[Records drawn from a dataset]
/-! ### The weight update and the statistics (R127 to R135, R191 to R219) -/

/-- STAT_ABSORPTION, BLOCK_UPDATE_START, WRITE_SWEEP_START, BLOCK_COMMIT and LATE_UPDATE complete (R127, R192, R201, R207, R215): each has its
effect where its conditions hold; a block's gradient must have landed whole, an engine takes its blocks in order and sweeps one at a time,
and a late update takes only the slots of the shard's next step. -/
def Obligations.UpdateEventsRun : Prop :=
  (∀ (c : Fin 64) (i b : Nat) x s, s.site? c.val i b = some x → s.fuuRuns (x.q.dieOf x.u) = true →
    s.unitBlock (x.q.dieOf x.u) s.startReady = some (c.val, i, b) →
    exec (.blockUpdateStart c i b) s =
      .next (s.startBlock c.val i x (x.t.step + 1) ((List.range x.n).map fun j => Tab.get 0 x.block.grad j) false)) ∧
  (∀ (c : Fin 64) (i b : Nat) x s, s.site? c.val i b = some x → s.fuuRuns (x.q.dieOf x.u) = true → (s.fuu (x.q.dieOf x.u)).sweep = none →
    s.unitBlock (x.q.dieOf x.u) (fun c _ x => s.sweepReady c x) = some (c.val, i, b) →
    s.checkReads c.val (x.sweepReads (x.t.step + 1)) = .ok →
    s.checkWrite c.val (x.q.wcAt x.u b (x.t.step + 2)) (wcBytes x.q.p.update * x.n) = .ok →
    let t := (s.noteReads (x.sweepReads (x.t.step + 1))).countSweeps (x.q.dieOf x.u) (if x.block.rule = .root ∨ x.block.rule = .damped then 2 else 1) x.n
    exec (.writeSweepStart c i b) s = .next ((t.setBlock c.val i b
      { x.block with phase := .swept, sweep := some (t.mem.sweepBlock x (x.t.step + 1)) }).setFuu (x.q.dieOf x.u)
        { t.fuu (x.q.dieOf x.u) with sweep := some (c.val, i, b), lastCtx := c.val })) ∧
  (∀ (c : Fin 64) (i b : Nat) x r s, s.site? c.val i b = some x → x.block.sweep = some r → x.block.phase = .swept →
    (s.fuu (x.q.dieOf x.u)).sweep = some (c.val, i, b) → s.fuuRuns (x.q.dieOf x.u) = true →
    (s.ctx c.val).state = .running ∨ (s.ctx c.val).state = .holding →
    exec (.blockCommit c i b) s = .next
      (((s.setFuu (x.q.dieOf x.u) { s.fuu (x.q.dieOf x.u) with sweep := none }).commitBlock c.val i x r).closeShard c.val i)) ∧
  (∀ (c : Fin 64) (i : Nat) t g x s, (s.ctx c.val).shards[i]? = some t → t.late.filter (fun g => g.step = t.step + 1) = [g] →
    s.site? c.val i g.block = some x → g.grad.length = x.n → s.fuuRuns (x.q.dieOf x.u) = true → s.mayStart c.val i x g.step = true →
    exec (.lateUpdate c i) s = .next (s.startBlock c.val i x g.step (gradList x.n g.grad) true)) ∧
  (∀ (c : Fin 64) (l e side q : Nat) p k d ms s, (s.ctx c.val).program = some p → (s.ctx c.val).state = .running →
    p.stats.findIdx? (fun d => uLayer d = l && uExpert d = e && !sGrad d) = some k → p.stats[k]? = some d → side < 2 → q < sFactors d side →
    let n := (s.ctx c.val).absorbedStep k side q + 1
    let a := s.statArray c.val ((p.actBlocks.findIdx? fun y => y.1 = k && y.2.2.1 = side && y.2.2.2 = q).getD 0)
    let rs := [(sumAddr d side q, 4 * sBlock d side * sBlock d side), (factorAddr d side q ((n + 1) % 2), sBuffer d side)]
    n ≤ (s.ctx c.val).started → sGroups d ≤ (s.ctx c.val).groupsAdded n k side q → (s.ctx c.val).mayAbsorb k side q n = true →
    s.memberSums c.val d k side q n = some ms → s.cdRuns (a / 24) = true → s.checkReads c.val rs = .ok →
    s.checkWrite c.val (factorAddr d side q (n % 2)) (sBuffer d side) = .ok →
    exec (.statAbsorption c l e side q) s = .next ((s.noteReads rs).absorb c.val (a / 24) d k side q n ms))

/-! ### Event counters (R332, R423) -/

/-- R332, R423: COUNTER_READ with CONTEXT 0xFF returns KCP_DROPS, KCP_BAD_CRC and KCP_DUPLICATES in that order from counter 1 of block 8, and
BURN_MJ, ENERGY_MJ, SHAPE_SHORT_MS and PPS_REJECTS as block 11, unit 0, and changes nothing; they are 64 bits wide and wrap, and a
module reset returns all seven to 0. -/
def Obligations.EventCountersRead : Prop :=
  (∀ h s slot, devReady s h slot 0x0701 = true →
    Runs (.counterRead h 8 0 1 3) s h slot 0x0701 .ok (params64 [s.kcp.drops, s.kcp.badCrc, s.kcp.duplicates]) id ∧
    Runs (.counterRead h 11 0 0 4) s h slot 0x0701 .ok (params64 ((List.range 4).map fun i => Tab.get 0 s.power.counters i)) id) ∧
  (∀ (t : Tab W64) (i n : Nat), Tab.get 0 (Tab.count t i n) i = BitVec.ofNat 64 ((Tab.get 0 t i).toNat + n)) ∧
  (∀ (s : State) (full : Bool), (s.moduleReset full).kcp.drops = 0 ∧ (s.moduleReset full).kcp.badCrc = 0 ∧
    (s.moduleReset full).kcp.duplicates = 0 ∧ ∀ i, Tab.get 0 (s.moduleReset full).power.counters i = 0)

/-! ### The reset pin (R458) -/

/-- R458: a low of at least 10 µs and less than 5 s asks for a module warm reset, which then runs, one of 5 s or more performs a full reset,
as DEV_RESET level 2 does, and a shorter one leaves the state as it was. While the pin is low the module does not start, takes no KCP
packet and does not answer the management bus. During an orderly stop the pin does nothing. -/
def Obligations.ResetPinRule : Prop :=
  (∀ us s, s.powered = true → s.mgmt.resetLow = true → 10 ≤ us → us < 5000000 →
    ∃ t, exec (.resetNRelease us) s = .next t ∧ t = ({ s with mgmt := { s.mgmt with resetLow := false } }).askReset ∧
      ∀ i, s.mem.busy = none → exec (.moduleWarmReset i) t = .next ((t.moduleReset false).bootUp i)) ∧
  (∀ us s, s.powered = true → s.mgmt.resetLow = true → 5000000 ≤ us →
    exec (.resetNRelease us) s = .next (({ s with mgmt := { s.mgmt with resetLow := false } }).moduleReset true)) ∧
  (∀ h s slot, devReady s h slot 0x0106 = true →
    RunsThen (.devReset h 2) s h slot 0x0106 .ok [] id fun t => t.moduleReset true) ∧
  (∀ us s, s.powered = true → s.mgmt.resetLow = false → us < 10 →
    ∃ t, exec .resetNAssert s = .next t ∧ t.mgmt.resetLow = true ∧ exec (.resetNRelease us) t = .next s) ∧
  (∀ s, s.mgmt.resetLow = true →
    (∀ i, exec (.coldBoot i) s = .next s ∧ exec (.moduleWarmReset i) s = .next s) ∧ (∀ p, s.kcpUp p = false) ∧
    (∀ o ws e, exec (.mgmtRegisterWrite o ws e) s = .next s) ∧ (∀ m, exec (.alertCauseClear m) s = .next s) ∧
    (∀ a, exec (.setdasa a) s = .next s ∧ exec (.entdaa a) s = .next s) ∧ exec .rstdaa s = .next s ∧ exec .getstatus s = .next s ∧
    exec .warmReset s = .next s ∧ exec .fullReset s = .next s) ∧
  (∀ us s, s.power.stopCause ≠ none → exec .resetNAssert s = .next s ∧ exec (.resetNRelease us) s = .next s)
end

Task item: Every entry must be output again, exactly as written above.

Answer area:
/-! ### The weight update and the statistics (R127 to R135, R191 to R219) -/

/-- STAT_ABSORPTION, BLOCK_UPDATE_START, WRITE_SWEEP_START, BLOCK_COMMIT and LATE_UPDATE complete (R127, R192, R201, R207, R215): each has its
effect where its conditions hold; a block's gradient must have landed whole, an engine takes its blocks in order and sweeps one at a time,
and a late update takes only the slots of the shard's next step. -/
def Obligations.UpdateEventsRun : Prop :=
  (∀ (c : Fin 64) (i b : Nat) x s, s.site? c.val i b = some x → s.fuuRuns (x.q.dieOf x.u) = true →
    s.unitBlock (x.q.dieOf x.u) s.startReady = some (c.val, i, b) →
    exec (.blockUpdateStart c i b) s =
      .next (s.startBlock c.val i x (x.t.step + 1) ((List.range x.n).map fun j => Tab.get 0 x.block.grad j) false)) ∧
  (∀ (c : Fin 64) (i b : Nat) x s, s.site? c.val i b = some x → s.fuuRuns (x.q.dieOf x.u) = true → (s.fuu (x.q.dieOf x.u)).sweep = none →
    s.unitBlock (x.q.dieOf x.u) (fun c _ x => s.sweepReady c x) = some (c.val, i, b) →
    s.checkReads c.val (x.sweepReads (x.t.step + 1)) = .ok →
    s.checkWrite c.val (x.q.wcAt x.u b (x.t.step + 2)) (wcBytes x.q.p.update * x.n) = .ok →
    let t := (s.noteReads (x.sweepReads (x.t.step + 1))).countSweeps (x.q.dieOf x.u) (if x.block.rule = .root ∨ x.block.rule = .damped then 2 else 1) x.n
    exec (.writeSweepStart c i b) s = .next ((t.setBlock c.val i b
      { x.block with phase := .swept, sweep := some (t.mem.sweepBlock x (x.t.step + 1)) }).setFuu (x.q.dieOf x.u)
        { t.fuu (x.q.dieOf x.u) with sweep := some (c.val, i, b), lastCtx := c.val })) ∧
  (∀ (c : Fin 64) (i b : Nat) x r s, s.site? c.val i b = some x → x.block.sweep = some r → x.block.phase = .swept →
    (s.fuu (x.q.dieOf x.u)).sweep = some (c.val, i, b) → s.fuuRuns (x.q.dieOf x.u) = true →
    (s.ctx c.val).state = .running ∨ (s.ctx c.val).state = .holding →
    exec (.blockCommit c i b) s = .next
      (((s.setFuu (x.q.dieOf x.u) { s.fuu (x.q.dieOf x.u) with sweep := none }).commitBlock c.val i x r).closeShard c.val i)) ∧
  (∀ (c : Fin 64) (i : Nat) t g x s, (s.ctx c.val).shards[i]? = some t → t.late.filter (fun g => g.step = t.step + 1) = [g] →
    s.site? c.val i g.block = some x → g.grad.length = x.n → s.fuuRuns (x.q.dieOf x.u) = true → s.mayStart c.val i x g.step = true →
    exec (.lateUpdate c i) s = .next (s.startBlock c.val i x g.step (gradList x.n g.grad) true)) ∧
  (∀ (c : Fin 64) (l e side q : Nat) p k d ms s, (s.ctx c.val).program = some p → (s.ctx c.val).state = .running →
    p.stats.findIdx? (fun d => uLayer d = l && uExpert d = e && !sGrad d) = some k → p.stats[k]? = some d → side < 2 → q < sFactors d side →
    let n := (s.ctx c.val).absorbedStep k side q + 1
    let a := s.statArray c.val ((p.actBlocks.findIdx? fun y => y.1 = k && y.2.2.1 = side && y.2.2.2 = q).getD 0)
    let rs := [(sumAddr d side q, 4 * sBlock d side * sBlock d side), (factorAddr d side q ((n + 1) % 2), sBuffer d side)]
    n ≤ (s.ctx c.val).started → sGroups d ≤ (s.ctx c.val).groupsAdded n k side q → (s.ctx c.val).mayAbsorb k side q n = true →
    s.memberSums c.val d k side q n = some ms → s.cdRuns (a / 24) = true → s.checkReads c.val rs = .ok →
    s.checkWrite c.val (factorAddr d side q (n % 2)) (sBuffer d side) = .ok →
    exec (.statAbsorption c l e side q) s = .next ((s.noteReads rs).absorb c.val (a / 24) d k side q n ms))

/-! ### Event counters (R332, R423) -/

/-- R332, R423: COUNTER_READ with CONTEXT 0xFF returns KCP_DROPS, KCP_BAD_CRC and KCP_DUPLICATES in that order from counter 1 of block 8, and
BURN_MJ, ENERGY_MJ, SHAPE_SHORT_MS and PPS_REJECTS as block 11, unit 0, and changes nothing; they are 64 bits wide and wrap, and a
module reset returns all seven to 0. -/
def Obligations.EventCountersRead : Prop :=
  (∀ h s slot, devReady s h slot 0x0701 = true →
    Runs (.counterRead h 8 0 1 3) s h slot 0x0701 .ok (params64 [s.kcp.drops, s.kcp.badCrc, s.kcp.duplicates]) id ∧
    Runs (.counterRead h 11 0 0 4) s h slot 0x0701 .ok (params64 ((List.range 4).map fun i => Tab.get 0 s.power.counters i)) id) ∧
  (∀ (t : Tab W64) (i n : Nat), Tab.get 0 (Tab.count t i n) i = BitVec.ofNat 64 ((Tab.get 0 t i).toNat + n)) ∧
  (∀ (s : State) (full : Bool), (s.moduleReset full).kcp.drops = 0 ∧ (s.moduleReset full).kcp.badCrc = 0 ∧
    (s.moduleReset full).kcp.duplicates = 0 ∧ ∀ i, Tab.get 0 (s.moduleReset full).power.counters i = 0)

/-! ### The reset pin (R458) -/

/-- R458: a low of at least 10 µs and less than 5 s asks for a module warm reset, which then runs, one of 5 s or more performs a full reset,
as DEV_RESET level 2 does, and a shorter one leaves the state as it was. While the pin is low the module does not start, takes no KCP
packet and does not answer the management bus. During an orderly stop the pin does nothing. -/
def Obligations.ResetPinRule : Prop :=
  (∀ us s, s.powered = true → s.mgmt.resetLow = true → 10 ≤ us → us < 5000000 →
    ∃ t, exec (.resetNRelease us) s = .next t ∧ t = ({ s with mgmt := { s.mgmt with resetLow := false } }).askReset ∧
      ∀ i, s.mem.busy = none → exec (.moduleWarmReset i) t = .next ((t.moduleReset false).bootUp i)) ∧
  (∀ us s, s.powered = true → s.mgmt.resetLow = true → 5000000 ≤ us →
    exec (.resetNRelease us) s = .next (({ s with mgmt := { s.mgmt with resetLow := false } }).moduleReset true)) ∧
  (∀ h s slot, devReady s h slot 0x0106 = true →
    RunsThen (.devReset h 2) s h slot 0x0106 .ok [] id fun t => t.moduleReset true) ∧
  (∀ us s, s.powered = true → s.mgmt.resetLow = false → us < 10 →
    ∃ t, exec .resetNAssert s = .next t ∧ t.mgmt.resetLow = true ∧ exec (.resetNRelease us) t = .next s) ∧
  (∀ s, s.mgmt.resetLow = true →
    (∀ i, exec (.coldBoot i) s = .next s ∧ exec (.moduleWarmReset i) s = .next s) ∧ (∀ p, s.kcpUp p = false) ∧
    (∀ o ws e, exec (.mgmtRegisterWrite o ws e) s = .next s) ∧ (∀ m, exec (.alertCauseClear m) s = .next s) ∧
    (∀ a, exec (.setdasa a) s = .next s ∧ exec (.entdaa a) s = .next s) ∧ exec .rstdaa s = .next s ∧ exec .getstatus s = .next s ∧
    exec .warmReset s = .next s ∧ exec .fullReset s = .next s) ∧
  (∀ us s, s.power.stopCause ≠ none → exec .resetNAssert s = .next s ∧ exec (.resetNRelease us) s = .next s)
end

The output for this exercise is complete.